Regular readers here at PCaL may have noticed (from the sidebar) that I’ve been reading a fair bit of stuff lately from the Orkney writer George Mackay Brown. Indeed, Brown’s work was the focus of my recent sabbatical project (to be continued) wherein I have been particularly interested in Brown’s presentation of the notion of time. But more on that later.
Brown’s third novel, Time in a Red Coat, is an extraordinary tale of a somewhat Melchizedekian heroine who travels through time in order to bring healing to a history and race marked by tragedy, mistrust and violence, and by the sheer absence of an imagination of a world unmarked by such.
Along the way, I was struck by these words, and was again reminded of the great pagan charade that Antipodeans know as ‘Anzac Day‘ (celebrated each year on 25 April, a day marked to remember the dishonesty of worldly politics, the brutality of empire, and by the fact that many ministers serving in the Antipodes are seduced every April by a temptation to place their salvation on the line):
‘If a knight was brought into the courtyard mortally wounded, words like “heroism” and “glory” and “fame” were invoked to cover the ugliness – and beautiful words were carved on his tomb stone’. (pp. 36–37)
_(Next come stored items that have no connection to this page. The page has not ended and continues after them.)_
/-! ITER. -/

@[simp] theorem iterate_modeExt : (iterate inp s).modeExt = inp.extSel := by
  simp [iterate, endIteration_eq, present_eq, clockArbiter_iter]
@[simp] theorem iterate_clkDir : (iterate inp s).clkDir =
    if modeDiffOf inp.extSel s.modeExt then !inp.extSel else s.clkDir := by
  simp [iterate, endIteration_eq, present_eq, clockArbiter_iter]
@[simp] theorem iterate_pulsePrev : (iterate inp s).pulsePrev =
    if inp.extSel then inp.pulse else s.pulsePrev := by
  simp [iterate, endIteration_eq, present_eq, clockArbiter_iter]
@[simp] theorem iterate_delay : (iterate inp s).delay = iterDelay inp s := by
  simp [iterate, endIteration_eq, present_eq, clockArbiter_iter]
@[simp] theorem iterate_cyc : (iterate inp s).cyc = iterCyc inp s := by
  simp [iterate, endIteration_eq, present_eq, clockArbiter_iter]
@[simp] theorem iterate_thrCtr : (iterate inp s).thrCtr = s.thrCtr + 1#9 := by
  simp [iterate, endIteration_eq, present_eq, clockArbiter_iter]
@[simp] theorem iterate_numStepsPrev : (iterate inp s).numStepsPrev = nsOf inp.steps := by
  simp [iterate, endIteration_eq, present_eq, clockArbiter_iter]
@[simp] theorem iterate_pressedPrev : (iterate inp s).pressedPrev = inp.btn := by
  simp [iterate, endIteration_eq, present_eq, clockArbiter_iter]
@[simp] theorem iterate_clkOut : (iterate inp s).clkOut =
    if inp.extSel then s.clkOut else clkOutOf (iterCyc inp s) (halfWindow (iterDelay inp s)) := by
  simp [iterate, endIteration_eq, present_eq, clockArbiter_iter]
@[simp] theorem iterate_cfg : (iterate inp s).cfg = s.cfg := by
  simp [iterate, endIteration_eq, present_eq, clockArbiter_iter]
@[simp] theorem iterate_wires : (iterate inp s).wires = Wires.idle := by
  simp [iterate, endIteration_eq, present_eq, clockArbiter_iter]
@[simp] theorem iterate_pending : (iterate inp s).pending = s.pending := by
  simp [iterate, endIteration_eq, present_eq, clockArbiter_iter]
@[simp] theorem iterate_drawn : (iterate inp s).drawn = s.drawn := by
  simp [iterate, endIteration_eq, present_eq, clockArbiter_iter]
@[simp] theorem iterate_count : (iterate inp s).count = iterCount inp s := by
  simp only [iterate, endIteration_eq, present_eq, setWires_count, setOut_count, displayMux_count,
    gateCalculator_count, stepEngine_count, clockArbiter_iter]
  rfl
theorem holdOf_iter :
    holdOf (gateCalculator (stepEngine (clockArbiter (nsteps (sample inp s))))) = iterHold inp s := by
  simp only [holdOf, gateCalculator_wires_ns, gateCalculator_numStepsPrev, gateCalculator_dispCd,
    stepEngine_wires_ns, stepEngine_numStepsPrev, stepEngine_dispCd, clockArbiter_iter]
  rfl
@[simp] theorem iterate_dispCd : (iterate inp s).dispCd =
    if 0#11 < iterHold inp s then iterHold inp s - 1#11 else iterHold inp s := by
  simp only [iterate, endIteration_eq, present_eq, setWires_dispCd, setOut_dispCd, displayMux_dispCd,
    holdOf_iter]
@[simp] theorem iterate_led : (iterate inp s).led = encodeLed s.cfg.ledPerm (iterVal inp s) s.led := by
  simp only [iterate, endIteration_eq, present_eq, setWires_led, setOut_led, displayMux_led, holdOf_iter]
  simp only [gateCalculator_count, stepEngine_count, gateCalculator_wires_ns, stepEngine_wires_ns, clockArbiter_iter,
    gateCalculator_cfg, stepEngine_cfg, gateCalculator_led, stepEngine_led]
  rfl

theorem displayMux_memRead : (displayMux s).memRead = s.memRead := by
  unfold State.memRead; rw [displayMux_seq]

theorem gateCalculator_memRead : (gateCalculator s).memRead = s.memRead := by
  unfold State.memRead; rw [gateCalculator_seq]

/-- ITER writes only the current step's cells (42_step_engine_fsm.md R110, R111). -/
theorem iterate_memRead (ch : Ch) (i : BitVec 5) : (iterate inp s).memRead ch i =
    if i = s.count then iterCell inp s ch else s.memRead ch i := by
  simp only [iterate, endIteration_eq, present_eq, setWires_memRead, setOut_memRead, displayMux_memRead,
    gateCalculator_memRead, stepEngine_memRead, clockArbiter_iter]
  rfl

/-- The gate sees the new `count`, `cyc`, `delay` and cell (40_iteration.md R86). -/
theorem iterate_gate (ch : Ch) : (iterate inp s).gate.get ch =
    gateOf ((iterate inp s).memRead ch (iterCount inp s)) (iterCyc inp s)
      (thrOf (inp.duty.get ch) (iterDelay inp s)) := by
  simp only [iterate, endIteration_eq, present_eq, setWires_gate, setOut_gate, displayMux_gate,
    gateCalculator_gate, setWires_memRead, setOut_memRead, displayMux_memRead, gateCalculator_memRead,
    stepEngine_count, stepEngine_cyc, stepEngine_delay, stepEngine_wires_inp, clockArbiter_iter]
  rfl
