/-- `delay` is at most 4224, so the saturated counter reaches it when the unbounded one does. -/
theorem Refines.tickOf_eq (h : Refines s r) (hregs : s.RegsOk) : r.tickOf s.cfg inp = tickOf inp s := by
  obtain ⟨-, hmin, hmax, -, -⟩ := hregs
  obtain ⟨-, hdelay⟩ := iterDelay_bounds inp s ⟨hmin, hmax⟩
  have hreach : (iterDelay inp s).toNat ≤ r.cyc ↔ (iterDelay inp s).toNat ≤ s.cyc.toNat := by
    have hcyc := h.cyc
    omega
  rw [Ref.tickOf, tickOf_eq_decide, h.pulsePrev, h.iterate_delay, decide_eq_decide.mpr hreach]

theorem Refines.iterate_cyc (h : Refines s r) (hregs : s.RegsOk) :
    min (r.iterate s.cfg inp).cyc 8191 = (iterCyc inp s).toNat := by
  have hcyc := h.cyc
  rw [Ref.iterate_cyc, iterCyc_toNat, h.tickOf_eq hregs]
  split <;> omega

theorem Refines.iterate_count (h : Refines s r) (hregs : s.RegsOk) :
    (r.iterate s.cfg inp).count = (iterCount inp s).toNat := by
  rw [Ref.iterate_count, iterCount_toNat, h.tickOf_eq hregs, h.count]

theorem Refines.iterate_cell (h : Refines s r) (ch : Ch) (i : BitVec 5) :
    (r.iterate s.cfg inp).cell ch i.toNat = (iterate inp s).memRead ch i := by
  have hcur : i.toNat = s.count.toNat ↔ i = s.count := BitVec.toNat_inj
  simp only [Ref.iterate, iterate_memRead, iterCell, h.count, h.pressed, h.cell, hcur]
  by_cases hi : i = s.count
  · subst hi
    cases inp.btn.get ch <;> cases inp.clear <;> simp
  · simp [hi]

theorem Refines.iterate_gate (h : Refines s r) (hregs : s.RegsOk) (ch : Ch) :
    (r.iterate s.cfg inp).gate ch = (iterate inp s).gate.get ch := by
  obtain ⟨-, hmin, hmax, -, -⟩ := id hregs
  have hthr := threshold_le (inp.duty.get ch) (iterDelay_bounds inp s ⟨hmin, hmax⟩).2
  rw [Ref.iterate_gate, h.iterate_count hregs, h.iterate_cell, h.iterate_delay,
    Sys2Proof.Machine.iterate_gate, gateOf_thrOf,
    decide_eq_decide.mpr (lt_iff_of_min_eq (hthr.trans (by decide)) (h.iterate_cyc hregs))]

theorem Refines.iterate_clkOut (h : Refines s r) (hregs : s.RegsOk) :
    (r.iterate s.cfg inp).clkOut = (iterate inp s).clkOut := by
  have hhalf : (iterDelay inp s).toNat / 2 ≤ 8191 := by
    have hlt := (iterDelay inp s).isLt
    omega
  rw [Ref.iterate_clkOut, Sys2Proof.Machine.iterate_clkOut, clkOutOf_halfWindow, h.clkOut, h.iterate_delay,
    decide_eq_decide.mpr (lt_iff_of_min_eq hhalf (h.iterate_cyc hregs))]

theorem Refines.iterate_hold (h : Refines s r) :
    (r.iterate s.cfg inp).hold = (iterHold inp s).toNat - 1 := by
  rw [iterHold_toNat, ← h.nsPrev, ← h.hold]
  rfl

theorem Refines.iterate_shown (h : Refines s r) (hregs : s.RegsOk) :
    (r.iterate s.cfg inp).shown = (iterVal inp s).toNat := by
  rw [iterVal_toNat, iterHold_toNat, ← h.nsPrev, ← h.hold, ← h.iterate_count hregs]
  rfl

/-- 41_clock_arbiter.md section 5: saturation is not observable, and no width overflows. -/
theorem Refines.iterate (hinv : s.Inv) (h : Refines s r) :
    Refines (iterate inp s) (r.iterate s.cfg inp) := by
  obtain ⟨hcfg, hregs, -⟩ := hinv
  constructor
  case ext => exact (iterate_modeExt inp s).symm
  case dir =>
    rw [iterate_clkDir, ← h.dir, ← h.ext]
    by_cases hext : inp.extSel = r.ext
    · simp [Ref.iterate, hext, modeDiffOf_self]
    · simp [Ref.iterate, hext, modeDiffOf_eq_true_of_ne hext]
  case pulsePrev => rw [iterate_pulsePrev, ← h.pulsePrev]; rfl
  case delay => rw [Sys2Proof.Machine.iterate_delay, h.iterate_delay]
  case cyc => rw [Sys2Proof.Machine.iterate_cyc, h.iterate_cyc hregs]
  case thrCtr => rw [iterate_thrCtr_toNat, ← h.thrCtr]; rfl
  case count => rw [Sys2Proof.Machine.iterate_count, h.iterate_count hregs]
  case nsPrev => rw [iterate_numStepsPrev, nsOf_toNat]; rfl
  case hold => rw [iterate_dispCd_toNat, h.iterate_hold]
  case pressed => exact fun ch => by rw [iterate_pressedPrev]; rfl
  case cell => exact h.iterate_cell
  case gate => exact h.iterate_gate hregs
  case clkOut => exact h.iterate_clkOut hregs
  case shown => rw [h.iterate_shown hregs]; exact iterate_shows inp s hcfg

theorem Refines.afterRun (hinv : s.Inv) (h : Refines s r) (inps : List In) :
    Refines (afterRun inps s) (Ref.run s.cfg inps r) := by
  induction inps generalizing s r with
  | nil => exact h
  | cons inp inps ih =>
    have hnext := ih (s := Machine.iterate inp s) (afterRun_inv s [inp] hinv) (h.iterate hinv)
    rwa [iterate_cfg, ← afterRun_cons, ← Ref.run_cons] at hnext

/-- The reset states correspond, with any parameters. -/
theorem refines_reset (cfg : Config) : Refines { State.reset with cfg := cfg } Ref.reset := by
  constructor
  case cell =>
    intro ch i
    cases ch <;> exact (BitVec.getLsbD_zero ..).symm
  case shown => exact fun k => (BitVec.getLsbD_zero ..).trans (Nat.zero_testBit _).symm
  case pressed | gate => exact fun ch => (PerCh.get_const false ch).symm
  all_goals rfl

end Sys2Proof.Machine
end

section
open Sys2Proof Sys2Proof.Machine

/-- Settles O28: the step lemma of the refinement. -/
theorem iterationRefinesTheUnboundedMachine : Obligations.IterationRefinesTheUnboundedMachine :=
  fun inp s _ hinv h => ⟨_, exec_iter s inp, h.iterate hinv⟩

/-- Settles O29: by induction on the samples, from the reset states. -/
theorem runsFromResetRefineTheUnboundedMachine : Obligations.RunsFromResetRefineTheUnboundedMachine := by
  intro cfg inps hcfg
  have hinv := reset_inv hcfg []
  exact ⟨_, runIterations_eq_afterRun _ inps, (refines_reset cfg).afterRun hinv inps, afterRun_inv _ inps hinv,
    afterRun_pending _ inps⟩

end

/-! 41_clock_arbiter.md section 7: the internal tick window. -/

section
namespace Sys2Proof.Machine

variable {inp : In} {s : State}

/-- An internal window under a constant tempo, `n` iterations after a tick. -/
structure InWindow (inp : In) (s t : State) (n : Nat) : Prop where
  pDelay : t.cfg.pDelay = .p1
  cyc : t.cyc.toNat = n
  count : t.count = s.count
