-- ==== Sys2Proof/Machine/Alu.lean ====
section
/-! DEFINITION. Register load, arithmetic, logic, shift and random instructions (spec/42_alu.md). 8-bit arithmetic wraps modulo 256
(R140). Operands are read before any write, except in the shifts, whose three statements run in the order written (R149). -/

namespace Sys2Proof.Machine

/-- 6xkk LD Vx, kk (R141). -/
def execLdImm (x : RegId) (kk : Byte) (s : State) : Result := .next (s.setReg x kk)

/-- 7xkk ADD Vx, kk (R142): no flag. -/
def execAddImm (x : RegId) (kk : Byte) (s : State) : Result := .next (s.setReg x (s.reg x + kk))

/-- 8xy0 LD Vx, Vy (R143). -/
def execLdReg (x y : RegId) (s : State) : Result := .next (s.setReg x (s.reg y))

/-- 8xy1 OR Vx, Vy (R144): no flag. -/
def execOrReg (x y : RegId) (s : State) : Result := .next (s.setReg x (s.reg x ||| s.reg y))

/-- 8xy2 AND Vx, Vy (R145): no flag. -/
def execAndReg (x y : RegId) (s : State) : Result := .next (s.setReg x (s.reg x &&& s.reg y))

/-- 8xy3 XOR Vx, Vy (R146): no flag. -/
def execXorReg (x y : RegId) (s : State) : Result := .next (s.setReg x (s.reg x ^^^ s.reg y))

/-- 8xy4 ADD Vx, Vy (R147): VF is written last. -/
def execAddReg (x y : RegId) (s : State) : Result :=
  .next ((s.setReg x (s.reg x + s.reg y)).setFlag (carryFlag (s.reg x) (s.reg y)))

/-- 8xy5 SUB Vx, Vy (R148): VF is written last. -/
def execSubReg (x y : RegId) (s : State) : Result :=
  .next ((s.setReg x (s.reg x - s.reg y)).setFlag (notBorrowFlag (s.reg x) (s.reg y)))

/-- 8xy6 SHR Vx, Vy (R149, R150): VF <- bit 0 of Vy; Vy <- Vy >> 1; Vx <- Vy, each seeing the writes before it. -/
def execShr (x y : RegId) (s : State) : Result :=
  let s1 := s.setFlag (shrFlag (s.reg y))
  let s2 := s1.setReg y (s1.reg y >>> 1)
  .next (s2.setReg x (s2.reg y))

/-- 8xy7 SUBN Vx, Vy (R151): VF is written last. -/
def execSubn (x y : RegId) (s : State) : Result :=
  .next ((s.setReg x (s.reg y - s.reg x)).setFlag (notBorrowFlag (s.reg y) (s.reg x)))

/-- 8xyE SHL Vx, Vy (R149, R152): VF <- bit 7 of Vy; Vy <- Vy << 1 mod 256; Vx <- Vy, each seeing the writes before it. -/
def execShl (x y : RegId) (s : State) : Result :=
  let s1 := s.setFlag (shlFlag (s.reg y))
  let s2 := s1.setReg y (s1.reg y <<< 1)
  .next (s2.setReg x (s2.reg y))

/-- Cxkk RND Vx, kk (R155): the draw is the free value of log entry 4, and the counter makes the next draw a fresh one. -/
def execRnd (x : RegId) (kk : Byte) (s : State) : Result :=
  .next ((s.setReg x (Config.randomByte s.draws &&& kk)).setDraws (s.draws + 1))

end Sys2Proof.Machine
end

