-- ==== Sys2Proof/Tests/Slice0.lean ====
section
/-! SUPPORT. The model's own tests. Expected values come from spec/95_test_vectors.md (a test's name or comment gives the vector) or from the rule its comment
cites, never from the model. Then the witnesses: for each statement with hypotheses, a state and operands that meet them. -/

namespace Sys2Proof.Tests

open Sys2Proof Sys2Proof.Machine

/-! ### Helpers -/

/-- A start state of the vectors: reset, with some registers, I, PC and bytes of memory. -/
def start (regs : List (RegId × Byte)) (i : Word := 0) (pc : Word := 0x200) (bytes : List (Nat × Byte) := []) : State :=
  let s := regs.foldl (fun s p => s.setReg p.1 p.2) State.reset
  let m := bytes.foldl (fun m p => m.write p.1 p.2) s.mem
  ((s.setI i).setPc pc).setMem m

/-- `s` with the framebuffer pixels of the list inverted, each a column and a row. -/
def withPixels (ps : List (Fin 64 × Fin 32)) (s : State) : State :=
  s.setFb (ps.foldl (fun fb p => togglePixel fb p.1 p.2) s.fb)

/-- Does this result go on, to a state with the property? -/
def goesTo (r : Result) (p : State → Bool) : Bool :=
  match r with
  | .next t => p t
  | .fault _ => false
  | .refused _ => false

/-- One CYCLE with a word placed at PC. -/
def cycleOf (w : Word) (s : State) (p : State → Bool) : Bool := goesTo (step (s.withFetchWord 16 w.toNat)) p

/-- MEM[a] is `b`. -/
def holds (a : Nat) (b : Byte) (t : State) : Bool := decide (readByte a t = .ok b)

/-! ### Well-formedness: the two words 0x00E0 and 0x00EE are no SYS (R84) -/

theorem test_sys_cls_word_ill_formed : ¬ (Instr.sys 0x0E0).WellFormed := by decide
theorem test_sys_ret_word_ill_formed : ¬ (Instr.sys 0x0EE).WellFormed := by decide
theorem test_sys_neighbours_well_formed : (Instr.sys 0x0E1).WellFormed ∧ (Instr.sys 0x0EF).WellFormed ∧ (Instr.sys 0).WellFormed := by decide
:) I think the line between just and unjust is a fine line. I see Anzac Day as a time for thanksgiving. It is a day to take stock of what we have. It is not a tribute to war, colonialism, or a nostalgic romanticism that celebrates the blunders, failures and the list can go on. Men and women responded to a call, right or wrong and the fruit of their efforts allow us certain ”freedoms and privileges” that we would otherwise not have. There are dangers and abuses, as you suggest, but the overriding theme of the day is theological, not ideological. For ”greater love has no man than to lay down his life or his friends’. To not engage on this level presents a greater danger that we become ignorant to the inhumanity that is manifested in the trenches, gas chambers, pointlessness, loss and despair.